BEGIN Available records

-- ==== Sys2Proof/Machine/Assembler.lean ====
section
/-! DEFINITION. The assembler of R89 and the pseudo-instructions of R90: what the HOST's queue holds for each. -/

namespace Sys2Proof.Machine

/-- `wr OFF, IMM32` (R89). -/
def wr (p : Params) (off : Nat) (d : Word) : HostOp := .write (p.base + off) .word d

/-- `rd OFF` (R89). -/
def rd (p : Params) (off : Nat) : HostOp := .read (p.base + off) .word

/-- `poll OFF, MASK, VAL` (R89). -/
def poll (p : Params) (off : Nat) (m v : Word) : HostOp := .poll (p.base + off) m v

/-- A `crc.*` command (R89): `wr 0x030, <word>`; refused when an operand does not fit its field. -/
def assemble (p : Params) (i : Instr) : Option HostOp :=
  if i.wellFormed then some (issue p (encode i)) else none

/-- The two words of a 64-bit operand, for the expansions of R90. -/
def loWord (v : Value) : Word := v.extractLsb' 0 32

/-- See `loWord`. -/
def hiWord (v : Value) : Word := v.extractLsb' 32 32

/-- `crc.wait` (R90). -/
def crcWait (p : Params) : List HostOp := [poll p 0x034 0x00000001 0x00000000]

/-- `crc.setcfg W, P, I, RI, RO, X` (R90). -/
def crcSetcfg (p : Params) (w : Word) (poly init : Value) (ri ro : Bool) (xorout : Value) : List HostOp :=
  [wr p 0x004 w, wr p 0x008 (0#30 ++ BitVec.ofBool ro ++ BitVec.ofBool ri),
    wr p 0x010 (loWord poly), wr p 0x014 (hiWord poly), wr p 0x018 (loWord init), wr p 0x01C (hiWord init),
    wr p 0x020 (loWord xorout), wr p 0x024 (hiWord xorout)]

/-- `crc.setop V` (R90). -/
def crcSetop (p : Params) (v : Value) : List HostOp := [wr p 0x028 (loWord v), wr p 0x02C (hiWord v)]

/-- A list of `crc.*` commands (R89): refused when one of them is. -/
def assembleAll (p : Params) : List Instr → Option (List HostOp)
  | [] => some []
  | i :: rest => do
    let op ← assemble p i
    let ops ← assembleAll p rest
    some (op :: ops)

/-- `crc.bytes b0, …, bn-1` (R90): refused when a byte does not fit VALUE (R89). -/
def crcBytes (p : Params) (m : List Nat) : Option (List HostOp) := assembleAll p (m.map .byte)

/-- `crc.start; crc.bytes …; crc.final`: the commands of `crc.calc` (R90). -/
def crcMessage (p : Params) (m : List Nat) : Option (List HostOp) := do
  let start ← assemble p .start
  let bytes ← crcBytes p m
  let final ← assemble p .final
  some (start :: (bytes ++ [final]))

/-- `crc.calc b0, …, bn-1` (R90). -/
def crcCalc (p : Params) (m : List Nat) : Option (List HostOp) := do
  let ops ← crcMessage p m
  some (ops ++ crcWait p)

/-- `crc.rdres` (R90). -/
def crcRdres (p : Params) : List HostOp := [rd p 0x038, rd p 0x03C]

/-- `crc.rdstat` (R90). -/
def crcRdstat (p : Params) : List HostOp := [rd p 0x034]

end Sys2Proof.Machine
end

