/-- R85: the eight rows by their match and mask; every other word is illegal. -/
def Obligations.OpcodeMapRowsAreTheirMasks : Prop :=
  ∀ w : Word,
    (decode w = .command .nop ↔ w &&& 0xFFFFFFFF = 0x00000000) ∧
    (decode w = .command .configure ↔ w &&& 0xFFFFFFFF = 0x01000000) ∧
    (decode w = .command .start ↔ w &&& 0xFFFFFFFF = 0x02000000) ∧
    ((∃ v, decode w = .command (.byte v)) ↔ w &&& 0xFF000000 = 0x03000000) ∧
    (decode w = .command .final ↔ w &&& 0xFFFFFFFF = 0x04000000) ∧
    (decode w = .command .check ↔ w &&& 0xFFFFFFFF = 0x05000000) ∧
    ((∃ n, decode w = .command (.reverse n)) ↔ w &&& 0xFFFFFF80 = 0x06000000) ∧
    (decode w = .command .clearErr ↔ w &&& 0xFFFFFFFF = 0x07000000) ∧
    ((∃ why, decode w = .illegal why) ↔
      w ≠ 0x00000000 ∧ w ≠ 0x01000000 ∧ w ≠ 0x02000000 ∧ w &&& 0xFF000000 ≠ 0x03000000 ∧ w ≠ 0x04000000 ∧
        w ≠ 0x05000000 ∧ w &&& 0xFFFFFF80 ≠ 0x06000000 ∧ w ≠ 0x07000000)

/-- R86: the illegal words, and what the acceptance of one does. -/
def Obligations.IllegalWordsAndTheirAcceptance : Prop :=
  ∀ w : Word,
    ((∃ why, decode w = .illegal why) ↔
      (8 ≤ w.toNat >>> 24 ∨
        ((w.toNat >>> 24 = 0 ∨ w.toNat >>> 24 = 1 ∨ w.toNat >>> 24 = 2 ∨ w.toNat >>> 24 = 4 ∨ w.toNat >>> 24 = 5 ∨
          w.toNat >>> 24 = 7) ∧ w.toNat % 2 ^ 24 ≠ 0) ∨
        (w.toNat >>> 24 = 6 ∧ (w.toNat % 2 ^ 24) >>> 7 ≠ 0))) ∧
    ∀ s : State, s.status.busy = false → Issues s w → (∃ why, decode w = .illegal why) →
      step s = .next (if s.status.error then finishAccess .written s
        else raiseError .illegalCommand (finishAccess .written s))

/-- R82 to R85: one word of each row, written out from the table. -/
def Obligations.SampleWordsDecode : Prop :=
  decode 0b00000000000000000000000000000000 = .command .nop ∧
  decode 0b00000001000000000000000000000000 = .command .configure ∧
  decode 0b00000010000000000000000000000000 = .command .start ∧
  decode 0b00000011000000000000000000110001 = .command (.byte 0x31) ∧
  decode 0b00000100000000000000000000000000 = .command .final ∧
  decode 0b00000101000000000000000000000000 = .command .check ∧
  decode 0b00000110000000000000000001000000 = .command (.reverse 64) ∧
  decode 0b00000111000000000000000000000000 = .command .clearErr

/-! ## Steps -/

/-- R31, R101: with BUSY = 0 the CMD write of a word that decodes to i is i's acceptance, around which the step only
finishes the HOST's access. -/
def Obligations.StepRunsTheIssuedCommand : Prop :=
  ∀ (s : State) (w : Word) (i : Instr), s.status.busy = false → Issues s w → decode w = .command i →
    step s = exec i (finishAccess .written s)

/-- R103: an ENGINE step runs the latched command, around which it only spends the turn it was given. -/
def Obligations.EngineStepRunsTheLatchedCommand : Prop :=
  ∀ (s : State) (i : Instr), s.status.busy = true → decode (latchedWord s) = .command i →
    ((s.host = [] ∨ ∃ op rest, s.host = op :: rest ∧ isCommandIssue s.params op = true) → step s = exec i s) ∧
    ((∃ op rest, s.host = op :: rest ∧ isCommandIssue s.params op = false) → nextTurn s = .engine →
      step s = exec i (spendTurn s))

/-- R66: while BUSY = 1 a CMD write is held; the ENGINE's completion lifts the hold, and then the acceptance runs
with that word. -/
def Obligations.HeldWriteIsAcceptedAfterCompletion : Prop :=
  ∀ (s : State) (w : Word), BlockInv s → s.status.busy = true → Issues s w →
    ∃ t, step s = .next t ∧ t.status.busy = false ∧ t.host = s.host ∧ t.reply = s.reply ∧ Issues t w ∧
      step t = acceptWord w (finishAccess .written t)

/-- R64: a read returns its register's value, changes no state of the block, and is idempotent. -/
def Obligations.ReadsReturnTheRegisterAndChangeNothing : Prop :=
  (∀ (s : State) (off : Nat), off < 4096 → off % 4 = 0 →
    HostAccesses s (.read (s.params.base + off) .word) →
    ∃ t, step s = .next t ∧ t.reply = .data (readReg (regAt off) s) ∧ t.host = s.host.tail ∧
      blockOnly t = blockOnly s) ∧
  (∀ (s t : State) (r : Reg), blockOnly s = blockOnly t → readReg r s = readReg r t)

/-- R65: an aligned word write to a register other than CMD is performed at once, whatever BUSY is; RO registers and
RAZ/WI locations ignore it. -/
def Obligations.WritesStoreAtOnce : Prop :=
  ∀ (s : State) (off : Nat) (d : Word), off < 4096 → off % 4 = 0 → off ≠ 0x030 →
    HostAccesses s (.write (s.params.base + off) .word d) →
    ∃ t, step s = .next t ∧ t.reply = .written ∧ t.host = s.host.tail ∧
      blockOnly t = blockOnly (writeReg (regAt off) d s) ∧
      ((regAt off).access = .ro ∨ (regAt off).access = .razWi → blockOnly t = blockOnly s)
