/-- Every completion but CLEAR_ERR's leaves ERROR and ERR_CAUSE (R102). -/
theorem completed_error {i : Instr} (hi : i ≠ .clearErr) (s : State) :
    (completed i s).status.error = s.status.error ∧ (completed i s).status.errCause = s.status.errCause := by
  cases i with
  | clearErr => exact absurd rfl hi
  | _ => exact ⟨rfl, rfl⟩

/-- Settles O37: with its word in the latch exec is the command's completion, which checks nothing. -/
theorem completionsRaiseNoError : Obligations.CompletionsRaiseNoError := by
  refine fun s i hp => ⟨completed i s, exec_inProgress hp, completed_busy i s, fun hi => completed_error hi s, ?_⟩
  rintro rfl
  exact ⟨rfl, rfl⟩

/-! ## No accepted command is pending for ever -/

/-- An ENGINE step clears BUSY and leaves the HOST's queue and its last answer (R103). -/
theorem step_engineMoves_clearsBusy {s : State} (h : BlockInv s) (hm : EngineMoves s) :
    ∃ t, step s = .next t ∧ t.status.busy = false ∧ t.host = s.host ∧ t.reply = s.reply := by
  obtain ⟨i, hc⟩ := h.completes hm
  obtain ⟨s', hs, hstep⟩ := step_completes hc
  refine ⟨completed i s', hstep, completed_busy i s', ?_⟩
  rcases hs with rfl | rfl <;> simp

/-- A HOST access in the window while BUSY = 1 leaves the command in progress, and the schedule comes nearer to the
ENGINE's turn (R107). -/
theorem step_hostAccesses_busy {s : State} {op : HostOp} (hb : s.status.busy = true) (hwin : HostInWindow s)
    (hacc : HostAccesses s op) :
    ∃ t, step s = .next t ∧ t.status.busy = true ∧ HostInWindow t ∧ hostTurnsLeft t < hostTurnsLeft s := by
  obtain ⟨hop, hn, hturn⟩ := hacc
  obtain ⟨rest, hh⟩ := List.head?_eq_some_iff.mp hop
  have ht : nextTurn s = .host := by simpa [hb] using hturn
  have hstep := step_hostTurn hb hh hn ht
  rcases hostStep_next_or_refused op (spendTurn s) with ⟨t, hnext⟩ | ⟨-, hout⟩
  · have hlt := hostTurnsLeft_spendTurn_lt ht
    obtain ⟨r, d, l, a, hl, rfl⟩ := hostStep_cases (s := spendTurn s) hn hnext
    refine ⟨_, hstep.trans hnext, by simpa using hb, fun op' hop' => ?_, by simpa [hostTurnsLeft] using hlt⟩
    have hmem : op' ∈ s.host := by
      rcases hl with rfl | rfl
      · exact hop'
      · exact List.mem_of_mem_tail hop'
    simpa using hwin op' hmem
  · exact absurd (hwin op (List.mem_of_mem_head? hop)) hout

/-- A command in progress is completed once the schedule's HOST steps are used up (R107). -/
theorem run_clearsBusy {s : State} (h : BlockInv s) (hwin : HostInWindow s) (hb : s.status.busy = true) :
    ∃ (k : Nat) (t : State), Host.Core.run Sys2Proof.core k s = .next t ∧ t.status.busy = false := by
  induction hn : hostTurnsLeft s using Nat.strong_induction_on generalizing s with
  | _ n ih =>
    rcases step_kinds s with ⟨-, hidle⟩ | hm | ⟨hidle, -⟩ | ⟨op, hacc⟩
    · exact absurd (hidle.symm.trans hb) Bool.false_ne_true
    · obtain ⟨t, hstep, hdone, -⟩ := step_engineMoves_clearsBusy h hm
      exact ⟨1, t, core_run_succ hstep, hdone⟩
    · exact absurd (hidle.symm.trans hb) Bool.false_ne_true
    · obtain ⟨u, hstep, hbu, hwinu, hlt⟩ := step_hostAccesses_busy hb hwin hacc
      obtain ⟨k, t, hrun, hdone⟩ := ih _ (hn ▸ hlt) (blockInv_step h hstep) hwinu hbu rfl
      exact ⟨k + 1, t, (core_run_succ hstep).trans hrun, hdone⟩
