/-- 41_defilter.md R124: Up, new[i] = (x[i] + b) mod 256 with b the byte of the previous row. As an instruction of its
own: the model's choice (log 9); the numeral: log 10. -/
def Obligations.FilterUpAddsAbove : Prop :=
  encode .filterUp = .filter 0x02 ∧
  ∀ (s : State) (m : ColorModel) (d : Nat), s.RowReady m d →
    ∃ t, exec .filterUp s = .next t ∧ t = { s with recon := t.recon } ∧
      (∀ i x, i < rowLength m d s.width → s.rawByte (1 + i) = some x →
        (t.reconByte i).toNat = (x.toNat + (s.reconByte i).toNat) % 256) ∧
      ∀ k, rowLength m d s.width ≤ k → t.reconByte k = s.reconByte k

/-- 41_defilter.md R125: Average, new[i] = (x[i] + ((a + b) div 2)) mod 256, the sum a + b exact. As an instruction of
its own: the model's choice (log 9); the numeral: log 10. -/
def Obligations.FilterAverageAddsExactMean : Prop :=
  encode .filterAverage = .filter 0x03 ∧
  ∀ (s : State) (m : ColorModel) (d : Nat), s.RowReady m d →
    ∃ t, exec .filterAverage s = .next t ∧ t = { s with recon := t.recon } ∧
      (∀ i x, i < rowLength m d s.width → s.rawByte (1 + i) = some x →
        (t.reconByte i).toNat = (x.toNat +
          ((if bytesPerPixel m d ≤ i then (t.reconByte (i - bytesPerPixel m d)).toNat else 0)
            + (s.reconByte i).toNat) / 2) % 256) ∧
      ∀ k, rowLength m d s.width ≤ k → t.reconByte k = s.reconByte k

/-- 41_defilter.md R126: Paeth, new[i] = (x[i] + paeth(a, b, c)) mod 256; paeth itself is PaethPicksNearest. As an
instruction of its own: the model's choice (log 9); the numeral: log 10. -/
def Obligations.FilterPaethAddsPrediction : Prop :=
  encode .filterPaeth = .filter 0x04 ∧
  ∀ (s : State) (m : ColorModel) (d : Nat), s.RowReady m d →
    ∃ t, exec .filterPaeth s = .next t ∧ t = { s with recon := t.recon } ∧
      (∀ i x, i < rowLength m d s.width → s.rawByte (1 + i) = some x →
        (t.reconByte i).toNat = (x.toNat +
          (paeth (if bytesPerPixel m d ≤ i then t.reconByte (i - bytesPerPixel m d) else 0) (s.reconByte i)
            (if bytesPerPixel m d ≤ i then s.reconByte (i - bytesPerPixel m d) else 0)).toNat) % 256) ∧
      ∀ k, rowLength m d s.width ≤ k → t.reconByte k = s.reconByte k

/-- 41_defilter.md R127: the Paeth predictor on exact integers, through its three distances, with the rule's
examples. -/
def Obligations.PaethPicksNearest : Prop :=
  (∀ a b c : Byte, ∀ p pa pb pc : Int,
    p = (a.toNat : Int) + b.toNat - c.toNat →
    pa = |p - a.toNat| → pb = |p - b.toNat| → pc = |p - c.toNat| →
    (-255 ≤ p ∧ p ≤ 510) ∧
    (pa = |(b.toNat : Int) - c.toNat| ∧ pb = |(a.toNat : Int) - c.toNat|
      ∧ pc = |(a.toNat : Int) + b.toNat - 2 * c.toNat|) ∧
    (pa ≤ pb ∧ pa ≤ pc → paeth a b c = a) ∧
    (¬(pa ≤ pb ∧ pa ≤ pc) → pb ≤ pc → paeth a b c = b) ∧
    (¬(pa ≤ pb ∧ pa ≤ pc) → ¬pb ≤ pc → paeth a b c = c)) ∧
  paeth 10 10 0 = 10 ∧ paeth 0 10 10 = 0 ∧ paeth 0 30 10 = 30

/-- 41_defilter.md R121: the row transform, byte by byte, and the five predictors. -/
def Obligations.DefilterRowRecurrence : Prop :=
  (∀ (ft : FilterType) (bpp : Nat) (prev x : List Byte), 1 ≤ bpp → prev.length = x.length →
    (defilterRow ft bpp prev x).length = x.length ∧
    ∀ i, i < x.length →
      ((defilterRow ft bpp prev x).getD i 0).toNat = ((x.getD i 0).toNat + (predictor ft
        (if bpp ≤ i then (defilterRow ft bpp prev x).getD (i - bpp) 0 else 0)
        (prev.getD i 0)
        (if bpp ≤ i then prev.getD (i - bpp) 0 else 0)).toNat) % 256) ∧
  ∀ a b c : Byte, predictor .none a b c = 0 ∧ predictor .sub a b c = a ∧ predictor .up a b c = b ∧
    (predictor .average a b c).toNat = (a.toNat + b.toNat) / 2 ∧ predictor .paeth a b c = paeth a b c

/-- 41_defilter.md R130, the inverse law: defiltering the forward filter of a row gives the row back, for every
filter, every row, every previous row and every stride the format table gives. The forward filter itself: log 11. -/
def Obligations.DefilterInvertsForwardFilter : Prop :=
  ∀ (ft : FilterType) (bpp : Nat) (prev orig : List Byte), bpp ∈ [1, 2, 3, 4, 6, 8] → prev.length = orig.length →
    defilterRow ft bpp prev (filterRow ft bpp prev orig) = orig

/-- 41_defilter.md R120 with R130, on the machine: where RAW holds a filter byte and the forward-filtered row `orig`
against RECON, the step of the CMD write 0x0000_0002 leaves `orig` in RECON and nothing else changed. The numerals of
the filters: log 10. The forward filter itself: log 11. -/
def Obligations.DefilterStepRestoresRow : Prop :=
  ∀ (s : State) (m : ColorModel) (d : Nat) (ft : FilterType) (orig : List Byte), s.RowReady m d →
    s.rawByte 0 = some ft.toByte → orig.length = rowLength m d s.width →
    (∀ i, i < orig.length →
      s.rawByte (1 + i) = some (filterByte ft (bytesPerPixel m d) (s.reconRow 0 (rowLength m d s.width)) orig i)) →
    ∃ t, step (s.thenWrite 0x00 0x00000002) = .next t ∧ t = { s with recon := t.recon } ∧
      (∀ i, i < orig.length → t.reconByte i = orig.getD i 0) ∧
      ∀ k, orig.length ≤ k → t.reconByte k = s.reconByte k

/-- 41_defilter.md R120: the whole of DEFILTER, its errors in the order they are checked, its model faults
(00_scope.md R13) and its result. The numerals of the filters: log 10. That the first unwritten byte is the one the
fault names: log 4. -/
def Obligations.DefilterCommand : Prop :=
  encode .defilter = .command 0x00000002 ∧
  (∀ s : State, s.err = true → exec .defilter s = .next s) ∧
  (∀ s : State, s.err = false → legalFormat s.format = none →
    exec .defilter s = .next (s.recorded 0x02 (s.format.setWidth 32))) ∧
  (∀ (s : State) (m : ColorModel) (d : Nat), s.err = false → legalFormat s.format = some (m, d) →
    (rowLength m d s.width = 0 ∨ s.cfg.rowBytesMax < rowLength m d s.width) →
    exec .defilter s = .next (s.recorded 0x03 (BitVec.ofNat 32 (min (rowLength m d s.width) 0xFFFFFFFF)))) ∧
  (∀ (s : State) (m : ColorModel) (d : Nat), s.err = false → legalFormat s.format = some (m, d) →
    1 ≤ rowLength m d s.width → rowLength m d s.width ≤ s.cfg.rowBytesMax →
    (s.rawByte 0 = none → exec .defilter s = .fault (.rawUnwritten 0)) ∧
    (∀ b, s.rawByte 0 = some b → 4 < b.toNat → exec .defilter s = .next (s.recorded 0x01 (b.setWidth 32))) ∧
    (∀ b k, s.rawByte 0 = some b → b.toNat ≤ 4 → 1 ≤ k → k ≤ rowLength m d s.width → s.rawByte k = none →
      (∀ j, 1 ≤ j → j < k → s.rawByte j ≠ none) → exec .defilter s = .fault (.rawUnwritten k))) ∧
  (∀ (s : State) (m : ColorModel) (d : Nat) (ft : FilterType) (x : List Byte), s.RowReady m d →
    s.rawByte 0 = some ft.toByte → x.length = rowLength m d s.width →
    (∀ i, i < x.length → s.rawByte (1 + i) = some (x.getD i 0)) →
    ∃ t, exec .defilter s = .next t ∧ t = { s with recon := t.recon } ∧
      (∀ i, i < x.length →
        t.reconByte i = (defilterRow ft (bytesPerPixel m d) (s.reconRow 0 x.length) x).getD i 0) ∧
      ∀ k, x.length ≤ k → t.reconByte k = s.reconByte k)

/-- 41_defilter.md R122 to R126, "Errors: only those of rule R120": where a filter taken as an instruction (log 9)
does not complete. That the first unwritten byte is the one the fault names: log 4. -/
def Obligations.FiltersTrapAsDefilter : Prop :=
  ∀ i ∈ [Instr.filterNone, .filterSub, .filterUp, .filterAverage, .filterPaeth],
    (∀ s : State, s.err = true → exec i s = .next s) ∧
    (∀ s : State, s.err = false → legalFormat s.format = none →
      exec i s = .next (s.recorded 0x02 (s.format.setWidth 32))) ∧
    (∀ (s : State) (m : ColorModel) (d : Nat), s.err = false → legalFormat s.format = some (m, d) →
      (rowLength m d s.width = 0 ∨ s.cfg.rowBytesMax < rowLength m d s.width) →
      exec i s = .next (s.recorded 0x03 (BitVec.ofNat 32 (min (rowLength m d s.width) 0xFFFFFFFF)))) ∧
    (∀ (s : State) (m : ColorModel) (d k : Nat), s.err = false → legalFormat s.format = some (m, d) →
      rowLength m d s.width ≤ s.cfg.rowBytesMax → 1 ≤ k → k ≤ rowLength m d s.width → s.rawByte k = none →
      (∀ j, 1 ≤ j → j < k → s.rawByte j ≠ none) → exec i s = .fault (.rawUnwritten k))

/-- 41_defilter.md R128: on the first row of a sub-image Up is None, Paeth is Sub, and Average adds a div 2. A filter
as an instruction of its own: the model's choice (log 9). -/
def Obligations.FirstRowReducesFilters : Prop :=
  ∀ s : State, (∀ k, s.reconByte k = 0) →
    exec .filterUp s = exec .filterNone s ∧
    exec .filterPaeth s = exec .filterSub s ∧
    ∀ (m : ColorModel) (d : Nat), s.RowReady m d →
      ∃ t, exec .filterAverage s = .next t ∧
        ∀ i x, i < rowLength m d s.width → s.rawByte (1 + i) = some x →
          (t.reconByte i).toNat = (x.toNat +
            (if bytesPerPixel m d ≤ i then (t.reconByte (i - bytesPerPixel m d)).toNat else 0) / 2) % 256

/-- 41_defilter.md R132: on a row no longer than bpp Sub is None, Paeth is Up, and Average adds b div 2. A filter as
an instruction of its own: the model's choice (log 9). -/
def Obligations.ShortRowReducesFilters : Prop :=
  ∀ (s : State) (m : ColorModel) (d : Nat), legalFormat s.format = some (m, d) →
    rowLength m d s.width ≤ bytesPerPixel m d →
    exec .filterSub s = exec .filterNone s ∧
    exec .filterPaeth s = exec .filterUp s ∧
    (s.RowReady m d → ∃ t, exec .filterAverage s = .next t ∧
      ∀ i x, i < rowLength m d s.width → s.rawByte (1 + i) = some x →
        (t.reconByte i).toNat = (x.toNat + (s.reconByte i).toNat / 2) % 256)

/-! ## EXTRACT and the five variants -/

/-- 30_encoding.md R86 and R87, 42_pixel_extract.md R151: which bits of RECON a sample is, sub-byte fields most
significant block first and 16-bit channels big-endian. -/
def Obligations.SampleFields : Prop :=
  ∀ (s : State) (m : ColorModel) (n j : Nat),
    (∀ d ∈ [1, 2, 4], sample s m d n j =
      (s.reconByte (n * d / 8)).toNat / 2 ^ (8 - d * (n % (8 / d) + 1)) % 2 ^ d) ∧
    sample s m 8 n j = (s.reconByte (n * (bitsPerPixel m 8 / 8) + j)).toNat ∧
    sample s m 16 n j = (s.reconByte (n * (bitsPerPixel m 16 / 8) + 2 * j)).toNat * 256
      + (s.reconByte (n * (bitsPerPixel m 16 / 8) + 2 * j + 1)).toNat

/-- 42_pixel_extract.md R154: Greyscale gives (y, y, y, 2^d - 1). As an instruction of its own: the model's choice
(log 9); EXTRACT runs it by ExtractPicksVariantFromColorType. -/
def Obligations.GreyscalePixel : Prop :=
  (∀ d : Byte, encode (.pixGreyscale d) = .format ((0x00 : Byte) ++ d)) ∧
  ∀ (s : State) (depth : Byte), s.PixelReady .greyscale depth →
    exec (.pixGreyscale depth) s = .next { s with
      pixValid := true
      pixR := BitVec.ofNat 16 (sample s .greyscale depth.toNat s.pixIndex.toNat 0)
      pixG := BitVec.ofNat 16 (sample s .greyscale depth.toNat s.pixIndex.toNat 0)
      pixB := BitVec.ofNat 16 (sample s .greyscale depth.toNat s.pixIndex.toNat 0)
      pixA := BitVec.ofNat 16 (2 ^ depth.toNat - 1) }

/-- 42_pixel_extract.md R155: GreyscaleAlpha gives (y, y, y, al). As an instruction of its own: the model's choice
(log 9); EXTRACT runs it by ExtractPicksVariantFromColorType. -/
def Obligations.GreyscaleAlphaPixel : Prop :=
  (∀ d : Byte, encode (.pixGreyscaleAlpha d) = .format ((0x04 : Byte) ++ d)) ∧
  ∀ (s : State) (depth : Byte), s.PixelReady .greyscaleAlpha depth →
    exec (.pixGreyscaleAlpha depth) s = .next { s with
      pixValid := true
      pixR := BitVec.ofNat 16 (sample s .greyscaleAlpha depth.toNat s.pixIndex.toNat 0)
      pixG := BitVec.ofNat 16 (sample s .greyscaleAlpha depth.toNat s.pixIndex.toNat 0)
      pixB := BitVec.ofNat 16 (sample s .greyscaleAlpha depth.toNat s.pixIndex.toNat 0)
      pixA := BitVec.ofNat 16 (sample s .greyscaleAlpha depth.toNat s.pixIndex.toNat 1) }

END Available records

» Work task: Lines that include the word "hstep" are to be extracted from the data above.

» Solution below:
  obtain ⟨s', hs, hstep⟩ := step_completes hc
  refine ⟨completed i s', hstep, completed_busy i s', ?_⟩
  have hstep := step_hostTurn hb hh hn ht
    refine ⟨_, hstep.trans hnext, by simpa using hb, fun op' hop' => ?_, by simpa [hostTurnsLeft] using hlt⟩
    · obtain ⟨t, hstep, hdone, -⟩ := step_engineMoves_clearsBusy h hm
      exact ⟨1, t, core_run_succ hstep, hdone⟩
    · obtain ⟨u, hstep, hbu, hwinu, hlt⟩ := step_hostAccesses_busy hb hwin hacc
      obtain ⟨k, t, hrun, hdone⟩ := ih _ (hn ▸ hlt) (blockInv_step h hstep) hwinu hbu rfl
      exact ⟨k + 1, t, (core_run_succ hstep).trans hrun, hdone⟩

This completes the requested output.